START Information supplied
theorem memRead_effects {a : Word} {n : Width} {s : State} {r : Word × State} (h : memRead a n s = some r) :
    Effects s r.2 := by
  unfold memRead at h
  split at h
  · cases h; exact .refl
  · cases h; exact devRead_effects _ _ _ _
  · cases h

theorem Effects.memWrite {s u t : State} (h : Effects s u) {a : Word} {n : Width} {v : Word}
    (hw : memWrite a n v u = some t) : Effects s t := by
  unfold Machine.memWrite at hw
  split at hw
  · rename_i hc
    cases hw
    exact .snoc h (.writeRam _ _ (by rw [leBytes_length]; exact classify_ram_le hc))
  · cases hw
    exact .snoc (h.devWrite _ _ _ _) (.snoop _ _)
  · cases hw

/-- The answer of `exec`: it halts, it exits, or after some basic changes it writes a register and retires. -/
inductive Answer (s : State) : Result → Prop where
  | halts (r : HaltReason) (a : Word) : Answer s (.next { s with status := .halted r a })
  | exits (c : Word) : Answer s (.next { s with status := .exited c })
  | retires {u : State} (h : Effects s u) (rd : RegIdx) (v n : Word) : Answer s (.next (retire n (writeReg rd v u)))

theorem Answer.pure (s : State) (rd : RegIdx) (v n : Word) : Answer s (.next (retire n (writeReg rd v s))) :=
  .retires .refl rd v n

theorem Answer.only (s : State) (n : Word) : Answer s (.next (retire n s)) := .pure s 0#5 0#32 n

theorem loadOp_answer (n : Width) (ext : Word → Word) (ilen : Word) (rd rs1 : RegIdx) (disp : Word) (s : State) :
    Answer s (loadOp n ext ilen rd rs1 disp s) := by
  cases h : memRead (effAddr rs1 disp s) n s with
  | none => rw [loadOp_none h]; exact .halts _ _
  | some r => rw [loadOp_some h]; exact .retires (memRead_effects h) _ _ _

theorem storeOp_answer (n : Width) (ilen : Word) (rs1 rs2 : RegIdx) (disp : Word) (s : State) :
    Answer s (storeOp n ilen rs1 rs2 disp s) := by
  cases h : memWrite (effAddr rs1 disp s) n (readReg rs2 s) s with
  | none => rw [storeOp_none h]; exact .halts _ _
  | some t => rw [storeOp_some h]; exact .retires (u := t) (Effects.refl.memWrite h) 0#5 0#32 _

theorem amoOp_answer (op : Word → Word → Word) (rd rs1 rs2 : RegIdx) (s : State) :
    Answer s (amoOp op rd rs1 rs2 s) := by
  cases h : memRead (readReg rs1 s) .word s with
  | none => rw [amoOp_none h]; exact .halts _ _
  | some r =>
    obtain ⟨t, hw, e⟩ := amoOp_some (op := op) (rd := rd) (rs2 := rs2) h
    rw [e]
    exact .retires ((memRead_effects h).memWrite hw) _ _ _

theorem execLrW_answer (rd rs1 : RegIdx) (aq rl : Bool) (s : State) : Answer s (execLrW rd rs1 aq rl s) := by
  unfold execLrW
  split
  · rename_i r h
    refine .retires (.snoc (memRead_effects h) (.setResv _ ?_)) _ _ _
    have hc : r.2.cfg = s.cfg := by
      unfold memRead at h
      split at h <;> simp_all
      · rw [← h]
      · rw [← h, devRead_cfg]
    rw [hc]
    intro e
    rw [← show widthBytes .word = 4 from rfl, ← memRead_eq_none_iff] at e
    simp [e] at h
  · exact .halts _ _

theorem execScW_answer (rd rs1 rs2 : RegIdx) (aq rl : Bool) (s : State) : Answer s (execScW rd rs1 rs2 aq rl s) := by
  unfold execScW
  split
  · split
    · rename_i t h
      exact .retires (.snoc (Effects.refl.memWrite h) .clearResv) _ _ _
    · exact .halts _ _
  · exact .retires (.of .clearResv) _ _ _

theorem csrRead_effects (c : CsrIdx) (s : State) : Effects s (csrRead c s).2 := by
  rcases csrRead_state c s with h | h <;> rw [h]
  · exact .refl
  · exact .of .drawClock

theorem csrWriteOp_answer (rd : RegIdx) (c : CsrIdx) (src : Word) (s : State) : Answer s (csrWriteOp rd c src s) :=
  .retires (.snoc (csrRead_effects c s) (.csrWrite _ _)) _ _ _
END Information supplied
START Information supplied
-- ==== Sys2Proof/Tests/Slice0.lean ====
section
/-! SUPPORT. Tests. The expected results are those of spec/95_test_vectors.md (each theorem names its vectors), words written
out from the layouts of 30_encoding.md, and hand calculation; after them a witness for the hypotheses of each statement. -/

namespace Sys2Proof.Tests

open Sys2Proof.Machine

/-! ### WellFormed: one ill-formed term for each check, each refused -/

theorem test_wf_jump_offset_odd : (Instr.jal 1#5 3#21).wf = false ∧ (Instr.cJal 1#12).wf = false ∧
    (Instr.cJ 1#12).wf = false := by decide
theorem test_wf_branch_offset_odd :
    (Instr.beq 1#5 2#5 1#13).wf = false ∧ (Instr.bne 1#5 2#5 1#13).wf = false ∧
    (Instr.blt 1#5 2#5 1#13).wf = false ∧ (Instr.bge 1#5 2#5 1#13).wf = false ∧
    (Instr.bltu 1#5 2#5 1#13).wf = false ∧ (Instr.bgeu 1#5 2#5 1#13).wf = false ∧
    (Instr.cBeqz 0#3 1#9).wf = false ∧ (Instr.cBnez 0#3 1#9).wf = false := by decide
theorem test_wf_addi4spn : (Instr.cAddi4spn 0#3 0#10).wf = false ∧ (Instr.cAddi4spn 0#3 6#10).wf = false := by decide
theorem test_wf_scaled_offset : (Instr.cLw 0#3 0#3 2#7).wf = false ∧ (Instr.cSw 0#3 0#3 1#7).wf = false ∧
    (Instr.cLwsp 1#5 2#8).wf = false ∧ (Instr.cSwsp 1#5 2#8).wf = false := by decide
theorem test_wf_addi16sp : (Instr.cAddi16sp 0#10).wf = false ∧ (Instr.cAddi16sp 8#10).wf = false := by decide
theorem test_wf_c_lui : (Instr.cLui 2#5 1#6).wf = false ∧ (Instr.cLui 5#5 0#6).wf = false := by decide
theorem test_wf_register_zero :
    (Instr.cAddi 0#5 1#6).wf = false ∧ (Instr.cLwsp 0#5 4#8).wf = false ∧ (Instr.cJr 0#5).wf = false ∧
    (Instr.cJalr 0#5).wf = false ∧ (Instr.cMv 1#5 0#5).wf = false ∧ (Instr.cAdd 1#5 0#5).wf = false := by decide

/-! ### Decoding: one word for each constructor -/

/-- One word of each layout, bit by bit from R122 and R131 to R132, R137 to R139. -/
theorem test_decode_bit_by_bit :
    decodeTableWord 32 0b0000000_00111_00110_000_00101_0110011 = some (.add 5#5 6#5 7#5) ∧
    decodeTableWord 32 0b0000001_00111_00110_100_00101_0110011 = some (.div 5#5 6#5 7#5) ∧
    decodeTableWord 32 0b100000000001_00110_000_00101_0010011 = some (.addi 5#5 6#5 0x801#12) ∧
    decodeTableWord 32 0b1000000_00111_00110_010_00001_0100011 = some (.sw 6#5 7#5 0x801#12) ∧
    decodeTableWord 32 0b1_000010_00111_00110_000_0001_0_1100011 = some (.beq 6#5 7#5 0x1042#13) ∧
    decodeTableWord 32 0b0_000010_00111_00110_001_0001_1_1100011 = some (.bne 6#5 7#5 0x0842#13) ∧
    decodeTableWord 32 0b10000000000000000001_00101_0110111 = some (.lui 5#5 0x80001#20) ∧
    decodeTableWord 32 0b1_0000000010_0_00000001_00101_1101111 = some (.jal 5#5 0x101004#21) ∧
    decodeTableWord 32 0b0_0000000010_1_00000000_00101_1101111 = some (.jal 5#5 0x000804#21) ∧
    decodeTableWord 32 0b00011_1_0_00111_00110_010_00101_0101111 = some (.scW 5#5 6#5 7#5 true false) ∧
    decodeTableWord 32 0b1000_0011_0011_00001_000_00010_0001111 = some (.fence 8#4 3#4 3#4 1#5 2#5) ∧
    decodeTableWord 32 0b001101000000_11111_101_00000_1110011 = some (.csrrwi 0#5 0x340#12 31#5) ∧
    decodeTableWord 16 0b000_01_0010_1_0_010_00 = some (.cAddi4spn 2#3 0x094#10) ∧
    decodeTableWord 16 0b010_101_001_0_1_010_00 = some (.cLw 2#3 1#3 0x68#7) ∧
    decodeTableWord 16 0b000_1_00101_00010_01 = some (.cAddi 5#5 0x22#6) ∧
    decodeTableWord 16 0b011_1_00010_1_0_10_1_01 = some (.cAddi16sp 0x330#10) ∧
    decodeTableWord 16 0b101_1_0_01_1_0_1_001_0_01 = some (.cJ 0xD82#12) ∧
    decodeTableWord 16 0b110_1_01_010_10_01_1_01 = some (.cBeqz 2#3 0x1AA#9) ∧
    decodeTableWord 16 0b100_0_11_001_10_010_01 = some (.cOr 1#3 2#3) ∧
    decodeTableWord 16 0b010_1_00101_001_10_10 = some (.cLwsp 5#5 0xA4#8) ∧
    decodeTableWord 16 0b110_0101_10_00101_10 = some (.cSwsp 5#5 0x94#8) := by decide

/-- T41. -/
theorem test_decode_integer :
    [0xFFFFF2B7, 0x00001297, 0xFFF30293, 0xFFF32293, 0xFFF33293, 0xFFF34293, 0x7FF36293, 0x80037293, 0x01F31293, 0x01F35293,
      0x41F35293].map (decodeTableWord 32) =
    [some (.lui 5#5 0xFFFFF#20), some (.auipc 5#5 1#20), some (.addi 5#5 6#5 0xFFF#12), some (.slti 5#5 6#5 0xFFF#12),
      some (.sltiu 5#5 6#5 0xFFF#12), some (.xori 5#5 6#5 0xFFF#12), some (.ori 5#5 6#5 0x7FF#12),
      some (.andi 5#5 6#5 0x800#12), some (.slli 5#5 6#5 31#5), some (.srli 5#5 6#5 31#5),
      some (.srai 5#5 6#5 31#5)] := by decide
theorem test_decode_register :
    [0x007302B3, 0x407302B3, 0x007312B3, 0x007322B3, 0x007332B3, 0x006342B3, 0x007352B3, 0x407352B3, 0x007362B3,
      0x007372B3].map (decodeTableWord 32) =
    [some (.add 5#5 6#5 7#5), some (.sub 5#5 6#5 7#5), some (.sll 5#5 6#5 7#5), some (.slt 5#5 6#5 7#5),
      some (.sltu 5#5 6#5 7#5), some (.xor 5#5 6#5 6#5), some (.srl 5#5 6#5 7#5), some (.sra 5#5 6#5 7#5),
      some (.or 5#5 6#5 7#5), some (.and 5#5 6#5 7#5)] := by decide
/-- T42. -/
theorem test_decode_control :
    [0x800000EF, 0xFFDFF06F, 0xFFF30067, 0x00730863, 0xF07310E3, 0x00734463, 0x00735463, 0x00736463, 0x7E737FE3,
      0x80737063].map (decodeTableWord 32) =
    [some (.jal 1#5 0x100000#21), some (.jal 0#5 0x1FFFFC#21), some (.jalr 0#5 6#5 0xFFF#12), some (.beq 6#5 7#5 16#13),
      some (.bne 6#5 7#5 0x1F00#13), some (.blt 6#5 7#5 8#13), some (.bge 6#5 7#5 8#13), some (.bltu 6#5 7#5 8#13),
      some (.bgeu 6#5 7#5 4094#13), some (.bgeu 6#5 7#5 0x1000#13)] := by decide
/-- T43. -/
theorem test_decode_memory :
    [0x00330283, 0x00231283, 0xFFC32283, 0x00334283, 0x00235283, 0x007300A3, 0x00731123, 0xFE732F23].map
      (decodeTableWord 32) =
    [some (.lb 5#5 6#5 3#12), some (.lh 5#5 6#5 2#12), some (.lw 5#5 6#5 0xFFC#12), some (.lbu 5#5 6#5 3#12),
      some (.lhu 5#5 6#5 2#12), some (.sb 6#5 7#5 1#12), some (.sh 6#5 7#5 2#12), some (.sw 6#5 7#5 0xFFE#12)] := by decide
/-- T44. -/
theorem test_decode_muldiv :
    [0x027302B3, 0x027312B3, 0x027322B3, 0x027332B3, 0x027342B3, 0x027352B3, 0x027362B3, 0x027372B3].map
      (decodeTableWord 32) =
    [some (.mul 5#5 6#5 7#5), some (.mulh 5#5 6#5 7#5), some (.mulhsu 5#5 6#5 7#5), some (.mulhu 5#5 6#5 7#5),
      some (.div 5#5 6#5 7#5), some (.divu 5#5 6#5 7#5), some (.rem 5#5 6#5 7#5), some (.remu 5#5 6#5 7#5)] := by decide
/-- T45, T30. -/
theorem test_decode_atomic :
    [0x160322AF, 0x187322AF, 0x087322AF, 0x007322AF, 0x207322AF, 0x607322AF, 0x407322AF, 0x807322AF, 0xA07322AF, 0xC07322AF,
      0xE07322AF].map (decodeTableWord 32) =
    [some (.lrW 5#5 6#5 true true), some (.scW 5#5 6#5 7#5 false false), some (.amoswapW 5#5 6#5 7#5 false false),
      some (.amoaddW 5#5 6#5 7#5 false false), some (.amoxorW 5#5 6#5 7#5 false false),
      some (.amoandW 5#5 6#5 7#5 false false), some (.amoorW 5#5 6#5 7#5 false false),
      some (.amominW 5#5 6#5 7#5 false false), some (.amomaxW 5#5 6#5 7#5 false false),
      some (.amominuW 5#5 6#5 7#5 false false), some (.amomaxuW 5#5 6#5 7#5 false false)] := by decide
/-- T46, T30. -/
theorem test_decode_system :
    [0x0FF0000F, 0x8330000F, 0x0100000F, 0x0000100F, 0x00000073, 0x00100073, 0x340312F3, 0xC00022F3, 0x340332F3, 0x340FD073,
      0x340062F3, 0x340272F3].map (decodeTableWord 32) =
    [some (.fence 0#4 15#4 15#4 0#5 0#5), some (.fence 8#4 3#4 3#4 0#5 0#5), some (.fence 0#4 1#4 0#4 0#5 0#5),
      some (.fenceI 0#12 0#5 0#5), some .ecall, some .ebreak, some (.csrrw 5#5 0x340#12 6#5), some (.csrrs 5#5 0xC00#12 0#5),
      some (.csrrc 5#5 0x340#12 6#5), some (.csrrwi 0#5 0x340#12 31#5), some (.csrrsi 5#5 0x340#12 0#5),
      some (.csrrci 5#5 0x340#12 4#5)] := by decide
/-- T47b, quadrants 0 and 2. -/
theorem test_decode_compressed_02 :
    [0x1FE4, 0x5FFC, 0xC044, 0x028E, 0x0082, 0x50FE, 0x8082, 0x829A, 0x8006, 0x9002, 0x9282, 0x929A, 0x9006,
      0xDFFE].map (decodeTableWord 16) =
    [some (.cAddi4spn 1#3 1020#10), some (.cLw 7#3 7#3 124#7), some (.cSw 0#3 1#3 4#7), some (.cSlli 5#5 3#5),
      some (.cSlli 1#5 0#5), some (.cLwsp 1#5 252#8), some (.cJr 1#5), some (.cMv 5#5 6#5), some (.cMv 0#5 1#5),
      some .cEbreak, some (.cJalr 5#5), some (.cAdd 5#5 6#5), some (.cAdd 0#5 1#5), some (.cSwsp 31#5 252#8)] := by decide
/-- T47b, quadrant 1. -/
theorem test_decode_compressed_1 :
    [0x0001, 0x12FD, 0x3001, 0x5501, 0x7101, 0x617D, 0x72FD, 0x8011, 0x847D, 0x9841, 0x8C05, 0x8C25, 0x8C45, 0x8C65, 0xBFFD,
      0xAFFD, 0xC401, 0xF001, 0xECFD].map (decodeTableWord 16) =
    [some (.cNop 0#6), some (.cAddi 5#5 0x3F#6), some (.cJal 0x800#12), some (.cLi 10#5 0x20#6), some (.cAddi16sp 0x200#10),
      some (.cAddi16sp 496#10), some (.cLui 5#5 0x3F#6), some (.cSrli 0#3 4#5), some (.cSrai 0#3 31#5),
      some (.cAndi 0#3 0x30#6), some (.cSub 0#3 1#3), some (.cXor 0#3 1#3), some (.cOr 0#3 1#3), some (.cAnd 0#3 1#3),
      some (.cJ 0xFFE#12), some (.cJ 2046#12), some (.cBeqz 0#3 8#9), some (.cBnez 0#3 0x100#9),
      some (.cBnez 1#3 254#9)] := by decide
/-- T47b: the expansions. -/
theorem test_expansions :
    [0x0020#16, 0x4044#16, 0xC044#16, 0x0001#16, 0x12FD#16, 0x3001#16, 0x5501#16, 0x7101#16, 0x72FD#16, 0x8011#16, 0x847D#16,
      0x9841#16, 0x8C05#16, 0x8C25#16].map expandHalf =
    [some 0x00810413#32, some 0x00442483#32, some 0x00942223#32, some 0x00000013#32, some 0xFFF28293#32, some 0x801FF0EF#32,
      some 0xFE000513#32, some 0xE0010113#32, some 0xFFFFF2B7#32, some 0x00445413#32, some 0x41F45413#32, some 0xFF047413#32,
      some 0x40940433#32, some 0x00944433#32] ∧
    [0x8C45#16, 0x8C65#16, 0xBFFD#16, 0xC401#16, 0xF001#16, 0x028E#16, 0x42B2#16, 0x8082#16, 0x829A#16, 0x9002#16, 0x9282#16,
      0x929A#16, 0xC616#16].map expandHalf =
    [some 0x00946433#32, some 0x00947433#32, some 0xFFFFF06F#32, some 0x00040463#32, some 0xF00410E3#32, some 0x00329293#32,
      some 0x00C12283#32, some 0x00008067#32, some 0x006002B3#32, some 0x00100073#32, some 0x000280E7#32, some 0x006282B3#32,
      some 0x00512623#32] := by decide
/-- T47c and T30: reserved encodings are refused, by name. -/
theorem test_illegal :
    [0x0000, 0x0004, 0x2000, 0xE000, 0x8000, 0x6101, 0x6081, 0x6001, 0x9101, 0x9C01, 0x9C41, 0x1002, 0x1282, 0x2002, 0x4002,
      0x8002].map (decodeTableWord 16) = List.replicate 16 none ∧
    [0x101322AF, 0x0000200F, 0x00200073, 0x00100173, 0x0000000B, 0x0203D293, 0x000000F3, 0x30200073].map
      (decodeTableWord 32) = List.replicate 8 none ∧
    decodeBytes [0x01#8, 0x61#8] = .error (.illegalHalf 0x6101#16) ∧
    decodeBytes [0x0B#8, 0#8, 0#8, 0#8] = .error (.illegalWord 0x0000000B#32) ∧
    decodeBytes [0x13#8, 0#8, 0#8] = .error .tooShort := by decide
END Information supplied
- The task:
Given the data above, transcribe exactly the lines from the one containing "exact .retires ((memRead_effects" down to the one containing "(.csrWrite _ _)) _ _ _", and no others.

- Task result:
    exact .retires ((memRead_effects h).memWrite hw) _ _ _

theorem execLrW_answer (rd rs1 : RegIdx) (aq rl : Bool) (s : State) : Answer s (execLrW rd rs1 aq rl s) := by
  unfold execLrW
  split
  · rename_i r h
    refine .retires (.snoc (memRead_effects h) (.setResv _ ?_)) _ _ _
    have hc : r.2.cfg = s.cfg := by
      unfold memRead at h
      split at h <;> simp_all
      · rw [← h]
      · rw [← h, devRead_cfg]
    rw [hc]
    intro e
    rw [← show widthBytes .word = 4 from rfl, ← memRead_eq_none_iff] at e
    simp [e] at h
  · exact .halts _ _

theorem execScW_answer (rd rs1 rs2 : RegIdx) (aq rl : Bool) (s : State) : Answer s (execScW rd rs1 rs2 aq rl s) := by
  unfold execScW
  split
  · split
    · rename_i t h
      exact .retires (.snoc (Effects.refl.memWrite h) .clearResv) _ _ _
    · exact .halts _ _
  · exact .retires (.of .clearResv) _ _ _

theorem csrRead_effects (c : CsrIdx) (s : State) : Effects s (csrRead c s).2 := by
  rcases csrRead_state c s with h | h <;> rw [h]
  · exact .refl
  · exact .of .drawClock

theorem csrWriteOp_answer (rd : RegIdx) (c : CsrIdx) (src : Word) (s : State) : Answer s (csrWriteOp rd c src s) :=
  .retires (.snoc (csrRead_effects c s) (.csrWrite _ _)) _ _ _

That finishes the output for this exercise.